YOUR OBJECTIVE: Using the listing below, copy exactly the lines from the one containing "waits := 0, closed" to the one containing "theorem witness_delivery : ((tRun.setCore", both lines included, and no others.

· · ·

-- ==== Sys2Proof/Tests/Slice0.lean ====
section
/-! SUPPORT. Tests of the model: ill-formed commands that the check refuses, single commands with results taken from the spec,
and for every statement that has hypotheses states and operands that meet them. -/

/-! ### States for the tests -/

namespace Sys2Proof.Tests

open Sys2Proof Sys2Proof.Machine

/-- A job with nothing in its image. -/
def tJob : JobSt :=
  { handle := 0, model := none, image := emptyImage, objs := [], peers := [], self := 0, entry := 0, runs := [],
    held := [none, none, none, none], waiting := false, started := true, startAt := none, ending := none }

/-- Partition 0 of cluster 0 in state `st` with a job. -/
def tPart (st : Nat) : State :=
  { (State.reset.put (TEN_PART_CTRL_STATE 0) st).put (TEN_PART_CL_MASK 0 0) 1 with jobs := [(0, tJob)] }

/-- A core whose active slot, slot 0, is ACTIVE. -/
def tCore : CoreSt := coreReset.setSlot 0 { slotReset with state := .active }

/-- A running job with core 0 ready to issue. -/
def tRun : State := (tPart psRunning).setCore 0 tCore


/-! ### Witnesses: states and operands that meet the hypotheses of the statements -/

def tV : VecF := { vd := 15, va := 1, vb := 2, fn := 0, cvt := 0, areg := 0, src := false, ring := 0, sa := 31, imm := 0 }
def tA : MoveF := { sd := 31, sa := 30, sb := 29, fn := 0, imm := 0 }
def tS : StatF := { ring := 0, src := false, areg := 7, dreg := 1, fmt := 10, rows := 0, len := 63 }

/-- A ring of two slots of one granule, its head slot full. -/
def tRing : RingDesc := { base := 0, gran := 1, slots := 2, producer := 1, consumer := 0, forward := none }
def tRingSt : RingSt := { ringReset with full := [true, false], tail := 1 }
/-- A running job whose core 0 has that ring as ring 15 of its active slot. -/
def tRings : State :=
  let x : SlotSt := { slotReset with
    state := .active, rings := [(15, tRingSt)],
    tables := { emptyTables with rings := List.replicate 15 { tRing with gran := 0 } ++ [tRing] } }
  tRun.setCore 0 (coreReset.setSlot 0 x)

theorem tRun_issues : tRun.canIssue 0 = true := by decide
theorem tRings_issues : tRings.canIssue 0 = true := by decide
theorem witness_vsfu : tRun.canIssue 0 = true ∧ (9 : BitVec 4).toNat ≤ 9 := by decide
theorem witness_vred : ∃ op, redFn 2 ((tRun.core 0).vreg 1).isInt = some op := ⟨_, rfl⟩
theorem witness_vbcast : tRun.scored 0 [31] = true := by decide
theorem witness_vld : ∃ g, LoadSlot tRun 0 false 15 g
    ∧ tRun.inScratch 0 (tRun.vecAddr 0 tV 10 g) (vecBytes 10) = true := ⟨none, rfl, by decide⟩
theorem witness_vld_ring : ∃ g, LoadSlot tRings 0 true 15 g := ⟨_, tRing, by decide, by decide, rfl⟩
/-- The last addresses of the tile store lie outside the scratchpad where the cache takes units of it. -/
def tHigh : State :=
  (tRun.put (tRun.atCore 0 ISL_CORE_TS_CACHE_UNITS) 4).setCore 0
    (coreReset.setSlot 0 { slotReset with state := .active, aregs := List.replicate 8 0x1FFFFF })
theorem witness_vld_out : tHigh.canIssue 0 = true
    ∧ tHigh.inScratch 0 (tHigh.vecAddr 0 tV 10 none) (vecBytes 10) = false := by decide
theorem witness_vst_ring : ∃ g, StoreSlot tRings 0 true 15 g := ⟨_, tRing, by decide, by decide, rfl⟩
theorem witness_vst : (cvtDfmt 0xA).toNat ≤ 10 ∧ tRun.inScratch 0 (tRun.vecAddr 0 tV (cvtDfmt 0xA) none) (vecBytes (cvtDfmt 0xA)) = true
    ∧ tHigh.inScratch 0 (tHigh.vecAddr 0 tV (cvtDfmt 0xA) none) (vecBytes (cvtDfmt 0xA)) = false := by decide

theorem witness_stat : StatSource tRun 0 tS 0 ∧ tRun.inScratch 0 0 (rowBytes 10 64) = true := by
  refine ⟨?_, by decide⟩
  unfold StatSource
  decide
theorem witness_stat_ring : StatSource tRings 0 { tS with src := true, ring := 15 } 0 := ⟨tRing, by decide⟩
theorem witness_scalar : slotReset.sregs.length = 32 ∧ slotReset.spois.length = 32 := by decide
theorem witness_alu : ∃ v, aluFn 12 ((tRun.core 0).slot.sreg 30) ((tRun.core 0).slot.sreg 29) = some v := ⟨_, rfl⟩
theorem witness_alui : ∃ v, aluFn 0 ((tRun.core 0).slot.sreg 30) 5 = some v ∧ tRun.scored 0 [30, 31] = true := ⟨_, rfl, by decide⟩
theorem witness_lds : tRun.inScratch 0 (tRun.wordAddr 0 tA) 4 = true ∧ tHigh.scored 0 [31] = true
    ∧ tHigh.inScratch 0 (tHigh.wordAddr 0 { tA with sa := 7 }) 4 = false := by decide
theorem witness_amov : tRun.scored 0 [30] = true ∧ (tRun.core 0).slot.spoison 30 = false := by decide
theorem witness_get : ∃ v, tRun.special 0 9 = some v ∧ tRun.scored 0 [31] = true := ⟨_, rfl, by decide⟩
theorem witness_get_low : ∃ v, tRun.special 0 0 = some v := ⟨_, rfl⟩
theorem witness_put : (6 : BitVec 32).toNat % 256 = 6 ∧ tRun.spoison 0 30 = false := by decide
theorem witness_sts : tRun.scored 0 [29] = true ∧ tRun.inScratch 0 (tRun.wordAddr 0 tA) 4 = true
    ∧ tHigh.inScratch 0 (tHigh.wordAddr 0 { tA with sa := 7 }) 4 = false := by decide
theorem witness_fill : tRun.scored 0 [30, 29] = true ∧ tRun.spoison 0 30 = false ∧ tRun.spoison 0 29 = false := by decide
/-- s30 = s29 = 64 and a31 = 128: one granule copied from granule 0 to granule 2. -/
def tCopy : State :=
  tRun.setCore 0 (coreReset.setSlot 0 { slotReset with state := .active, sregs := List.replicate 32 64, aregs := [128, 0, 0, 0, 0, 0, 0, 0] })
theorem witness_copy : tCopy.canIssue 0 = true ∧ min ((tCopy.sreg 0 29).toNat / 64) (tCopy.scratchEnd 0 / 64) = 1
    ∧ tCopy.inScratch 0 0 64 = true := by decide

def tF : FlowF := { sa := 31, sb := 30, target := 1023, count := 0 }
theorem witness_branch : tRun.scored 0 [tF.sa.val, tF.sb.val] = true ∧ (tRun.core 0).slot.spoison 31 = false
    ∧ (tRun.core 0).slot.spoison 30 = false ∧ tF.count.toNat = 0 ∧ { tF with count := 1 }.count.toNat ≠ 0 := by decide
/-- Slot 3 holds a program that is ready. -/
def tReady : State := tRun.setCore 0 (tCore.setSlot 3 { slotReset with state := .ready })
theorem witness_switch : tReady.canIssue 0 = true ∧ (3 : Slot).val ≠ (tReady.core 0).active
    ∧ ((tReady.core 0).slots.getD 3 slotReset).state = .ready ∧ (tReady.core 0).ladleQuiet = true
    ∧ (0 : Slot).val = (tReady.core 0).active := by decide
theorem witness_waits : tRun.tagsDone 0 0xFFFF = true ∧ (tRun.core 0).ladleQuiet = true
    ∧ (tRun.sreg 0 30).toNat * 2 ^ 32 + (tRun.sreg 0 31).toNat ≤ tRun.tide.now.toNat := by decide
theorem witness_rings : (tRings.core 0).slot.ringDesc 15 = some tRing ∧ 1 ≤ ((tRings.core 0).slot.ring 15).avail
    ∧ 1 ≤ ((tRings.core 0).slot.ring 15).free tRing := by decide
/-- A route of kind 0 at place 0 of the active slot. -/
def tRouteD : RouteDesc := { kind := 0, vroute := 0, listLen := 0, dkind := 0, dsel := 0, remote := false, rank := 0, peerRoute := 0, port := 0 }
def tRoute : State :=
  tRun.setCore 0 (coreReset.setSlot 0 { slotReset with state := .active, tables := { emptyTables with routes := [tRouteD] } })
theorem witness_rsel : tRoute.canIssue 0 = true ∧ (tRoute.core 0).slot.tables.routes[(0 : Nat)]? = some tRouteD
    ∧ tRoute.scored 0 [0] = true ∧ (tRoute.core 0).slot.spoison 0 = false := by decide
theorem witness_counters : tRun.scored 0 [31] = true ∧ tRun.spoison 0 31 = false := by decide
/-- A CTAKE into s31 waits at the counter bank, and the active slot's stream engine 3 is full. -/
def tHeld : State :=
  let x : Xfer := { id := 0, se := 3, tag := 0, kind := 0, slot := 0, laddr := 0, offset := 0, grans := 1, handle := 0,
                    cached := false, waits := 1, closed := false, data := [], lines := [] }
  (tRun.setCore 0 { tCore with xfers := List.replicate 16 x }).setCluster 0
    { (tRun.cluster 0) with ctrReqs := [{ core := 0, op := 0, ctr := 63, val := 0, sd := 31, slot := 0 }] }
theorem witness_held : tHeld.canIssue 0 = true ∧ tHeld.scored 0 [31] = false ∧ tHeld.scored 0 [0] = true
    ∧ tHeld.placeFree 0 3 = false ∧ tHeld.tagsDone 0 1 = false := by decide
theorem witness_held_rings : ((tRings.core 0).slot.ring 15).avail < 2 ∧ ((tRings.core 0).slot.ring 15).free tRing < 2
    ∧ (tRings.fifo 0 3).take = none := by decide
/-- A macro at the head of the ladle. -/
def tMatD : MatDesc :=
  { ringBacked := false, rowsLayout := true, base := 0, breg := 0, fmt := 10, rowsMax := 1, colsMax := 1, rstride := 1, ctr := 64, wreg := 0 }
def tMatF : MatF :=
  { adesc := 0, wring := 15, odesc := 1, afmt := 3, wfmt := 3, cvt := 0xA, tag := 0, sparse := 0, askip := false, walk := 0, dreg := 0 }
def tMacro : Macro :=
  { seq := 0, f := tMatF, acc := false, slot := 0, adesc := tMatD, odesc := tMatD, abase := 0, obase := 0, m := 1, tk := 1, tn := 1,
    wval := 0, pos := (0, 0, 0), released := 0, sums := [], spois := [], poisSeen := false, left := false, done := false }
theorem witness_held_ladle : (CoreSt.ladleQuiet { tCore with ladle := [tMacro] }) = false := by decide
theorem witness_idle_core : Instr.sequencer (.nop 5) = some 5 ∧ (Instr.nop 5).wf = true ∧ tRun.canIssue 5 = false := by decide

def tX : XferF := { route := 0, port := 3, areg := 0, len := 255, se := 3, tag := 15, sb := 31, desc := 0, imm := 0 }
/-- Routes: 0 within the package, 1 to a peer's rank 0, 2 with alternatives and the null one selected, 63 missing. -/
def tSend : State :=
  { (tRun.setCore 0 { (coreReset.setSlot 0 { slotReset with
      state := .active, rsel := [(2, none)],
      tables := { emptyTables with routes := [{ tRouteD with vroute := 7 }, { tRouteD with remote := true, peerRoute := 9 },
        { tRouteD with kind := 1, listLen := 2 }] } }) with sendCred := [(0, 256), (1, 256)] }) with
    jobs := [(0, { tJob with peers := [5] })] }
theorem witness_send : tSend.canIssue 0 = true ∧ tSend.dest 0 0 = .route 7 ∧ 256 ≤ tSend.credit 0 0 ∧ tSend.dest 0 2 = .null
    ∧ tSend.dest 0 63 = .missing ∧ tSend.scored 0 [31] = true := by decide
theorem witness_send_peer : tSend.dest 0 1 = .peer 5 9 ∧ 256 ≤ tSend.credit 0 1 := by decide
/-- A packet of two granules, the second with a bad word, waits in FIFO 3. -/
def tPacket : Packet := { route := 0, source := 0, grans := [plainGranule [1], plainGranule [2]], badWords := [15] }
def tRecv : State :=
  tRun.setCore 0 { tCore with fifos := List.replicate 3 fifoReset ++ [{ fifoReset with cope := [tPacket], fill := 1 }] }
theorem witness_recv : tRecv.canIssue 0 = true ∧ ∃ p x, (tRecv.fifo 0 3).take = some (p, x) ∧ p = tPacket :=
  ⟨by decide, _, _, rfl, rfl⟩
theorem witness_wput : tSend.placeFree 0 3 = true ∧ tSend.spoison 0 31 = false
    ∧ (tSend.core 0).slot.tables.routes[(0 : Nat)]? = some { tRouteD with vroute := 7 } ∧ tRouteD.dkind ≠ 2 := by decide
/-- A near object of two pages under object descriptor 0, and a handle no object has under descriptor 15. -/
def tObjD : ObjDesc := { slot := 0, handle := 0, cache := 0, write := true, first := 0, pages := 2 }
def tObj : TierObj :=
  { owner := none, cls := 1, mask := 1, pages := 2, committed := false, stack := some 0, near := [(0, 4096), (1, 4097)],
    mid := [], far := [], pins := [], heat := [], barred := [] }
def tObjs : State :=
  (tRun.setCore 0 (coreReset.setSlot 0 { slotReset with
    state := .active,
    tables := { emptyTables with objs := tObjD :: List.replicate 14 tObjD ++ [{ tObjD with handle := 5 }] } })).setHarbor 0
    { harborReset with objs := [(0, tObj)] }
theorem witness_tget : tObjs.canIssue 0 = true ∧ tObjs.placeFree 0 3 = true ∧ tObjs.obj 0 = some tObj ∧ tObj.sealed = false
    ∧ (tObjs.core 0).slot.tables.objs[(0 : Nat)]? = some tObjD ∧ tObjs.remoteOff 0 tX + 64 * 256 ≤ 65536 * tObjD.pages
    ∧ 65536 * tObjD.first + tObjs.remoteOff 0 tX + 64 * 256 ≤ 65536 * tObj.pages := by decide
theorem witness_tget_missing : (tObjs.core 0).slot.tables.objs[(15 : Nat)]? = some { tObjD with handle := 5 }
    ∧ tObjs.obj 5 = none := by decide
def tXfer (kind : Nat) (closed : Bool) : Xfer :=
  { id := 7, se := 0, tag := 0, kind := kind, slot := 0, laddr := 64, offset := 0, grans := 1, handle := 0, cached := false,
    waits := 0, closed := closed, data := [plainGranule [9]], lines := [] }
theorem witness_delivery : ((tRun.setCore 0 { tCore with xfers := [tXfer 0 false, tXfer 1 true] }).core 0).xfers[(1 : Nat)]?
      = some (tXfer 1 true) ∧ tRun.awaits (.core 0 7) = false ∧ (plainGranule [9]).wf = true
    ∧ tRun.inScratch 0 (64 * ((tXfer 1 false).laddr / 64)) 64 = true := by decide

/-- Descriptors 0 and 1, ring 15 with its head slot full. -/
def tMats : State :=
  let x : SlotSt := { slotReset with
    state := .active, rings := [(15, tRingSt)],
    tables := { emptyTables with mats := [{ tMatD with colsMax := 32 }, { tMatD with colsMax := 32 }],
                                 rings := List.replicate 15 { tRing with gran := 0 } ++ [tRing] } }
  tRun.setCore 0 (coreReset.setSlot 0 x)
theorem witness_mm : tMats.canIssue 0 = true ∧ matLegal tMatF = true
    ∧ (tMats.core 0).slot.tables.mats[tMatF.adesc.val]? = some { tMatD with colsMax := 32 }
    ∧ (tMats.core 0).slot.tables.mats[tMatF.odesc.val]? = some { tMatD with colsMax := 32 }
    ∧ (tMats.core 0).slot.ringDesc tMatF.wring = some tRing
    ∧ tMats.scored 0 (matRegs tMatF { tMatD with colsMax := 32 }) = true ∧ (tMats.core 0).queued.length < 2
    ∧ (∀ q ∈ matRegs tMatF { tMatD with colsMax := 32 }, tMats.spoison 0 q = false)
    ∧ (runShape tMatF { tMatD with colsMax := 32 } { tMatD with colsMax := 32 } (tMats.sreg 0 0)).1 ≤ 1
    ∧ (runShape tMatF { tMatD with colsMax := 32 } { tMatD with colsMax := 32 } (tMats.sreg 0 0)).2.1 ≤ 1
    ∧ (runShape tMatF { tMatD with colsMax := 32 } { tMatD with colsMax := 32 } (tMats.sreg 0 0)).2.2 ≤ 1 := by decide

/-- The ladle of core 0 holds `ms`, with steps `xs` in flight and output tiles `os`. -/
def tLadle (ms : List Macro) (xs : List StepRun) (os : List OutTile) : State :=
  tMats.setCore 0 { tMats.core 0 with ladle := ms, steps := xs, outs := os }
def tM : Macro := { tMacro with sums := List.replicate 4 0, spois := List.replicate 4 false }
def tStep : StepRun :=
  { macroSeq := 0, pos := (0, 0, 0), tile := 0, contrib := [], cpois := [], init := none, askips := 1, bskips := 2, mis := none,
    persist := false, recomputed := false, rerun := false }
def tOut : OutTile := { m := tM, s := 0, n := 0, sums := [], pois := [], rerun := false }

· · ·

YOUR SOLUTION:
    waits := 0, closed := closed, data := [plainGranule [9]], lines := [] }
theorem witness_delivery : ((tRun.setCore 0 { tCore with xfers := [tXfer 0 false, tXfer 1 true] }).core 0).xfers[(1 : Nat)]?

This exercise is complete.